=== ABOUT THIS EXERCISE ===
Report all lines in the records that hold the string "onAt".

*** TASK DATA ***

-- ==== Sys2Proof/Machine/ChannelRows.lean ====
section
/-!
DEFINITION. Sys2Proof/Machine/ChannelRows.lean: the meanings of the HS and LS commands and events (R154 to R220).
-/
namespace Sys2Proof.Machine

/-- What every meaning answers. -/
abbrev Answered := Host.Outcome State Fault Refusal

/-- A command completes with the first refusal of `bars`, or `go` serves it. -/
def State.orElse (s : State) (c : Cmd) (bars : List (Option (Code × Nat))) (go : State → State) : State :=
  match firstBar bars with
  | some (k, e) => s.complete c k e
  | none => go s


/-- The index of the leader of a channel object. -/
def State.chIdx (s : State) (o : Nat) : Nat := s.chLeader (chIx o)

/-- The object is an HS or LS channel of a supplied power die. -/
def State.isCh (s : State) (o : Nat) : Bool := (isKind .hs o || isKind .ls o) && s.supplied o

/-! ### Commands -/

/-- R161: a duty whose on-time would be shorter than 4 µs, in steps of 10 ns. -/
def State.chMinDuty (s : State) (i duty : Nat) : Nat :=
  let per := s.rd Reg.CH_CFG2_PER i * 1000
  if duty = 0 ∨ 400 ≤ roundDiv (per * duty) 65535 then duty else min 65535 (ceilDiv (400 * 65535) per)

/-- The drain voltage measured before a gate drive of an LS channel, of every member of its group (R946). -/
def State.noteVd (s : State) (o vd : Nat) : State :=
  if isKind .ls o then (s.chMembers (s.chLeader (chIx o))).foldl (fun s m => s.modObj (chObj m) fun x => { x with vdrain := vd }) s else s

/-- A channel's switch-on command (R154 to R161, R207, R317): `inrByte` says where INR stands in the descriptor, `vd` is the drain voltage of R946.  A
duty rise is a demand whatever it claims (R156). -/
def State.chOnCmd (s : State) (c : Cmd) (target duty0 : Nat) (inrByte vd : Nat) : State :=
  let o := c.object
  let i := chIx o
  let hs := isKind .hs o
  let inr0 := c.argBits inrByte 0 1
  let duty := if target = 2 then s.chMinDuty i duty0 else 65535
  let same := s.isOn o && (s.obj o).target == target && (target == 1 || s.setDuty o == duty)
  s.orElse c [s.chMemberBar o, s.limpBar o, s.onBar o] fun s =>
    let s := if target = 2 then s.descClamp c (objWin o) 16 0 16 duty0 duty else s
    let s := if hs then s else s.descClamp c (objWin o) inrByte 0 1 inr0 0
    if same then (s.commanded o).complete c .done
    else
      s.orElse c [s.ovBar o, if target = 2 then s.loopBar o else none] fun s =>
        if s.isOn o then
          let old := s.chDuty o
          if target = 2 && decide (duty ≤ old) then s.chChange i target duty (some c)
          else s.submit (s.cmdDemand c (chKind target duty false true) (s.chStand i (duty - old)) [] 0)
        else
          let inr := hs && inr0 == 1
          let s := s.noteVd o vd
          s.submit (s.cmdDemand c (chKind target duty inr false) (s.chStand i duty)
            (if inr then s.chTrans i else []) (if inr then s.chTil i else 0))

/-- `OUT_OFF` (R154, R207, R211, R947). -/
def execOutOff (dt : Nat) (c : Cmd) (s : State) : Answered :=
  .next (s.serveOp dt c 0x2001 [.hs, .ls] fun s =>
    let o := c.object
    s.orElse c [s.chMemberBar o, s.limpBar o, if s.st o = 0 ∨ s.latched o then none else s.ovBar o] fun s =>
      (((s.begin c).chOff (chIx o)).commanded o).complete c .done).done

/-- `OUT_ON` (R154 to R158). -/
def execOutOn (dt : Nat) (c : Cmd) (vd : Nat) (s : State) : Answered :=
  .next (s.serveOp dt c 0x2002 [.hs, .ls] fun s => s.chOnCmd c 1 65535 16 vd).done

/-- `OUT_PWM` (R154 to R164). -/
def execOutPwm (dt : Nat) (c : Cmd) (vd : Nat) (s : State) : Answered :=
  .next (s.serveOp dt c 0x2003 [.hs, .ls] fun s => s.chOnCmd c 2 (c.arg 16 2) 18 vd).done

/-- A CLEAR_FAULT whose cause persists (R209, R793, R798). -/
def State.clearPersists (s : State) (c : Cmd) (sub : Nat) : State :=
  let o := c.object
  let p := faultPlace o
  (s.clearRefused (objWin o) p.1 p.2.1 p.2.2 c.pf o).complete c .refusedState sub

/-- `CLEAR_FAULT` (R208 to R210). -/
def execClearFault (dt : Nat) (c : Cmd) (s : State) : Answered :=
  .next (s.serveOp dt c 0x2004 [.hs, .ls] fun s =>
    let o := c.object
    let i := chIx o
    s.orElse c [s.chMemberBar o, s.limpBar o] fun s =>
      if !s.latched o then (s.commanded o).complete c .done
      else if !(s.chMembers i).all s.chGone then s.clearPersists c (objWin o * 256 + 3)
      else s.orElse c [s.ovBar o] fun s => (((s.begin c).chClear i).commanded o).complete c .done).done

/-- PARSZ of a CH_CONFIG would change while a channel of the group is not OFF (R200).  It is compared after its clamps (DESIGN CHOICE, log entry 81). -/
def State.parBar (s : State) (o v : Nat) : Option (Code × Nat) :=
  let i := chIx o
  let v := if v = 3 then 2 else v
  let v := if (v = 1 ∧ i % 2 ≠ 0) ∨ (v = 2 ∧ i % 4 ≠ 0) then 0 else v
  barIf (v != s.rd Reg.CH_CFG3_PARSZ i && !s.parFree i v) .refusedState (objWin o * 256 + 5)

/-- `CH_CONFIG` (R154, R200, R201, R941). -/
def execChConfig (dt : Nat) (c : Cmd) (s : State) : Answered :=
  .next (s.serveOp dt c 0x3001 [.hs, .ls] fun s =>
    let o := c.object
    let w := objWin o
    s.orElse c [s.chMemberBar o, s.parBar o (c.argBits 28 0 2)] fun s =>
      ((s.begin c).putImage c w (imagePuts c w (0x20 * objNum o) 4)).complete c .done).done

/-- `LEARN_RESET` (R198). -/
def execLearnReset (dt : Nat) (c : Cmd) (s : State) : Answered :=
  .next (s.serveOp dt c 0x3002 [.hs, .ls] fun s =>
    s.orElse c [s.chMemberBar c.object] fun s => ((s.begin c).rstField Reg.CH_OUT_TIL (chIx c.object)).complete c .done).done

/-- An on-demand check is taken up, which ends an orphan state (R267): at once where a latch holds the verdict, otherwise it waits for a
measurement (R240). -/
def State.checkCmd (s : State) (c : Cmd) : State :=
  let o := c.object
  let s := s.commanded o
  match (if s.latched o then latchVerdict (kindOf o) (s.causeOf o) else none) with
  | some v => s.complete c .faulted (verdictSub o v (s.causeOf o))
  | none => s.modObj o fun x => { x with checks := x.checks ++ [(c, s.now)] }

/-- `DIAG_CHECK` (R240, R241). -/
def execDiagCheck (dt : Nat) (c : Cmd) (s : State) : Answered :=
  .next (s.serveOp dt c 0x2005 [.hs, .ls] fun s => s.orElse c [s.chMemberBar c.object, s.limpBar c.object] fun s => s.checkCmd c).done

/-! ### Outcomes -/


/-- The output `v` of a channel that is on, 10 mV: within 10 % of the supply, or for LS the drain at or below 10 % of VDOFF (R154, R946). -/
def State.settled (s : State) (o v : Nat) : Bool :=
  if isKind .ls o then decide (10 * v ≤ (s.obj o).vdoff) else decide (9 * s.supply o ≤ 10 * v)

/-- `CH_OUTCOME_REACHED`: the output of an OUT_ON has settled, that of a channel at `o.v`, 10 mV (R154, R535, R946). -/
def execChOutcomeReached (dt : Nat) (o : Seen) (s : State) : Answered :=
  let s := s.tick dt
  .next (if s.isCh o.n && s.st o.n == 1 && (s.obj o.n).target == 1 && s.settled o.n o.v then
    let s := s.cmdDone o.n
    if (s.obj o.n).next.isNone then s.chgDone o.n else s
  else if isKind .io o.n && s.dieC && s.st o.n == 1 && decide (9 * s.rd Reg.BAR_VFLD_VFLD ≤ 10 * o.v) then s.cmdDone o.n
  else s).done

/-! ### Trips -/

/-- The object is on, in the states from which level 1 and level 2 trips act. -/
def State.chOn (s : State) (o : Nat) : Bool := s.isCh o && s.isOn o

/-- `OVERCURRENT_TRIP`: outside an inrush the limit dwell has reached TLIM (R165 to R167, R205). -/
def execOvercurrentTrip (dt o : Nat) (m : Meas) (s : State) : Answered :=
  let s := s.tick dt
  let t := s.measure o m
  let i := s.chIdx o
  .next (if s.isCh o && s.st o == 1 && decide (s.rd Reg.CH_CFG0_TLIM i * 10000 ≤ t.grpDwell i) then t.chTrip i .overcurrent 6 else s).done

/-- The output is below V_SHORT: under 1.5 V, or for LS the drain above 3.0 V (R168). -/
def belowShort (o : Nat) (m : Meas) : Bool := if isKind .ls o then decide (300 < m.vout) else decide (m.vout < 150)

/-- `SHORT_TRIP`: the channel has been in current limit with its output below V_SHORT for TSCB (R168, R169). -/
def execShortTrip (dt o : Nat) (m : Meas) (s : State) : Answered :=
  let s := s.tick dt
  let t := s.measure o m
  let i := s.chIdx o
  .next (if s.isCh o && s.inLimit o m && belowShort o m && decide (s.rd Reg.CH_CFG0_TSCB i * 10000 ≤ min m.held (s.now - (s.obj o).onAt)) then
    t.chTrip i .short 6 else s).done

/-- `CLAMP_EVENT_END` (R171, R173, R204, R409): `e` in 0.1 mJ; a recovering valve channel's drain clamp acts from VBMAX on. -/
def execClampEventEnd (dt o e : Nat) (s : State) : Answered :=
  let s := s.tick dt
  .next (if s.isCh o then
      let r := s.addClamp o e
      if r.2 then r.1.chTrip (r.1.chIdx o) .clampLock 6 else r.1
    else if isKind .sv o && s.supplied o && s.flag Reg.SV_CFG2_RECOV (objNum o) && decide (s.vbmax ≤ s.rd Reg.BST_STAT_VBST) then
      let r := s.addClamp o e
      if r.2 then r.1.svTrip (objNum o) .clampLock 7 else r.1
    else s).done

/-- `REVERSE_CURRENT`: current has flowed from the output into the supply above the class's threshold for 2 µs (R153). -/
def execReverseCurrent (dt o : Nat) (m : Meas) (s : State) : Answered :=
  let s := s.tick dt
  .next (if isKind .hs o && s.supplied o && (s.st o == 1 || s.st o == 2) && !s.flag Reg.CH_STAT_REVOPEN (chIx o)
      && decide (m.ma < -(revThr (chIx o) : Int)) && decide (2000 ≤ m.held) then
    ((s.measure o m).wr Reg.CH_STAT_REVOPEN (chIx o) 1).objEvent o 0x84 else s).done

/-- `REVERSE_RECLOSE`: the forward voltage across the channel is `mv` mV, above 50 (R153). -/
def execReverseReclose (dt : Nat) (o : Seen) (s : State) : Answered :=
  let s := s.tick dt
  .next (if isKind .hs o.n && s.supplied o.n && decide (50 < o.v) then s.wr Reg.CH_STAT_REVOPEN (chIx o.n) 0 else s).done

/-- `THERMAL_TRIP` (R184, R187). -/
def execThermalTrip (dt o : Nat) (m : Meas) (s : State) : Answered :=
  let s := s.tick dt
  .next (if s.chOn o && decide (225 ≤ m.tj) then (s.measure o m).chThermal (s.chIdx o) else s).done

/-- `DELTA_T_TRIP` (R185, R187). -/
def execDeltaTTrip (dt o : Nat) (m : Meas) (s : State) : Answered :=
  let s := s.tick dt
  .next (if s.chOn o && decide (8 * ((s.rd Reg.CH_CFG1_DT_OFF (s.chIdx o) : Nat) : Int) ≤ s.deltaT m.tj) then
    (s.measure o m).chTrip (s.chIdx o) .deltaT 4 else s).done

/-- A channel at `tj` + 50 °C has cooled: Tj at or below 150 °C, ΔT at or below DT_OFF - DT_HYS of its leader (R186). -/
def State.cooled (s : State) (i tj : Nat) : Bool :=
  decide (tj ≤ 200) && decide (s.deltaT tj ≤ 8 * ((s.rd Reg.CH_CFG1_DT_OFF i - s.rd Reg.CH_CFG1_DT_HYS i : Nat) : Int))

/-- `THERMAL_RESTART`: the channel, and every member of the group that it leads, has cooled (R186, R181, R203). -/
def execThermalRestart (dt o : Nat) (m : Meas) (s : State) : Answered :=
  let s := s.tick dt
  let i := s.chIdx o
  let t := s.measure o m
  .next (if s.isCh o && i == chIx o && s.st o == 4 && !(s.obj o).asked && (s.chMembers i).all (fun k => s.cooled i (t.tjOf (chObj k))) then
    t.submitOwn (t.restartDemand o .restart)
  else s).done

/-! ### Inrush (R189 to R197) -/

/-- Every member of a group takes a state. -/
def State.chStates (s : State) (i v : Nat) : State := (s.chMembers i).foldl (fun s m => s.setSt (chObj m) v) s

/-- SAG of the channel's group (R182). -/
def State.sag (s : State) (o : Nat) : Bool := match groupOf o with | some g => g != 0 && bit (s.rd Reg.HS_GRP_SAG) (g - 1) | none => false

/-- `INRUSH_DWELL_EXPIRY`: the limit dwell has reached TLIM_INR (R189 to R191, R194, R205). -/
def execInrushDwellExpiry (dt o : Nat) (m : Meas) (s : State) : Answered :=
  let s := s.tick dt
  let t := s.measure o m
  let i := s.chIdx o
  .next (if isKind .hs o && s.isCh o && s.st o == 2 && !s.sag o && decide (s.rd Reg.CH_CFG1_TLIM_INR i * 10000 ≤ t.grpDwell i) then
      let n := t.rd Reg.CH_STAT_RETRIES i
      if n < t.rd Reg.CH_CFG1_NRETRY i then
        let s := (t.chStates i 3).wr Reg.CH_STAT_RETRIES i (n + 1)
        (s.chMembers i).foldl (fun s m => s.modObj (chObj m) fun x => { x with offAt := s.now, lastOff := s.now, limAt := none }) s
      else t.chTrip i .inrushFail 6
    else s).done

/-- `INRUSH_OFF_END` (R190, R181). -/
def execInrushOffEnd (dt o : Nat) (s : State) : Answered :=
  let s := s.tick dt
  let i := s.chIdx o
  .next (if isKind .hs o && s.isCh o && s.st o == 3 && !s.ovFrozen o
      && decide ((s.obj o).offAt + s.rd Reg.CH_CFG1_TOFF i * 20000 ≤ s.now) then
    (s.chMembers i).foldl (fun s m => s.modObj (chObj m) fun x => { x with onAt := s.now, limAt := none }) (s.chStates i 2)
  else s).done

/-- `INRUSH_END`: the current has stayed below ILIM for 100 µs (R192, R197); `lim` is the total time in limit, µs.  TIL saturates at its 16 bits, and a
tie is rounded up (DESIGN CHOICE, log entry 81). -/
def execInrushEnd (dt o lim : Nat) (m : Meas) (s : State) : Answered :=
  let s := s.tick dt
  let i := s.chIdx o
  .next (if isKind .hs o && s.isCh o && s.st o == 2 && decide (m.ma < ((s.rd Reg.CH_CFG0_ILIM i * ilimStep i * 125 : Nat) : Int))
      && decide (100000 ≤ min m.held (s.now - (s.obj o).onAt)) then
      let l := chObj i
      let s := s.measure o m
      let til := s.rd Reg.CH_OUT_TIL i
      let s := (s.wr Reg.CH_OUT_TIL i (min 0xFFFF (roundDiv (7 * til + lim) 8))).chStates i 1
      let s := (s.chMembers i).foldl (fun s m => (s.wr Reg.CH_STAT_INR m 0).modObj (chObj m) fun x => { x with inrRun := none, inrTime := 0 }) s
      let s := (s.endTransient l).cmdDone l
      s.raise 0x0883 l (s.evData l + atByte 28 (min (2 ^ 32 - 1) lim))
    else s).done

/-- Inrush time of a channel so far (R193). -/
def State.inrSoFar (s : State) (o : Nat) : Ns :=
  let x := s.obj o
  x.inrTime + (match x.inrRun with | some t => s.now - t | none => 0)

/-- `INRUSH_TIMEOUT` (R193). -/
def execInrushTimeout (dt o : Nat) (m : Meas) (s : State) : Answered :=
  let s := s.tick dt
  .next (if isKind .hs o && s.isCh o && (s.st o == 2 || s.st o == 3) && decide (100000000 ≤ s.inrSoFar (s.chLead o)) then
    (s.measure o m).chTrip (s.chIdx o) .inrushFail 6 else s).done

/-! ### Sag of a supply group (R182) -/

/-- `SAG_SET`: the group's voltage, 10 mV, lies more than 8 % below its 1 ms average. -/
def execSagSet (dt : Nat) (g : Seen) (s : State) : Answered :=
  let s := s.tick dt
  let v := s.rd Reg.HS_GRP_SAG
  .next (if 1 ≤ g.n ∧ g.n ≤ 4 ∧ bit v (g.n - 1) = false ∧ 100 * g.v < 92 * (s.group g.n).avg then
    ((s.wr Reg.HS_GRP_SAG 0 (setBit v (g.n - 1))).bump Reg.HS_GRP_SAGCNT 0).setGroup g.n { s.group g.n with sagAt := some s.now } else s).done

/-- `SAG_CLEAR`: the voltage is back within 4 % of that average. -/
def execSagClear (dt : Nat) (g : Seen) (s : State) : Answered :=
  let s := s.tick dt
  let x := s.group g.n
  let spans := (match x.sagAt with | some t => (t, s.now) :: x.sags | none => x.sags).filter fun p => decide (s.now < p.2 + 10000000)
  .next (if 1 ≤ g.n ∧ g.n ≤ 4 ∧ 96 * x.avg ≤ 100 * g.v then
    (s.wr Reg.HS_GRP_SAG 0 (clrBit (s.rd Reg.HS_GRP_SAG) (g.n - 1))).setGroup g.n { x with sagAt := none, sags := spans } else s).done

end Sys2Proof.Machine
end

*** End of TASK DATA ***

=== PROBLEM SOLUTION ===
  .next (if s.isCh o && s.inLimit o m && belowShort o m && decide (s.rd Reg.CH_CFG0_TSCB i * 10000 ≤ min m.held (s.now - (s.obj o).onAt)) then
    (s.chMembers i).foldl (fun s m => s.modObj (chObj m) fun x => { x with onAt := s.now, limAt := none }) (s.chStates i 2)
      && decide (100000 ≤ min m.held (s.now - (s.obj o).onAt)) then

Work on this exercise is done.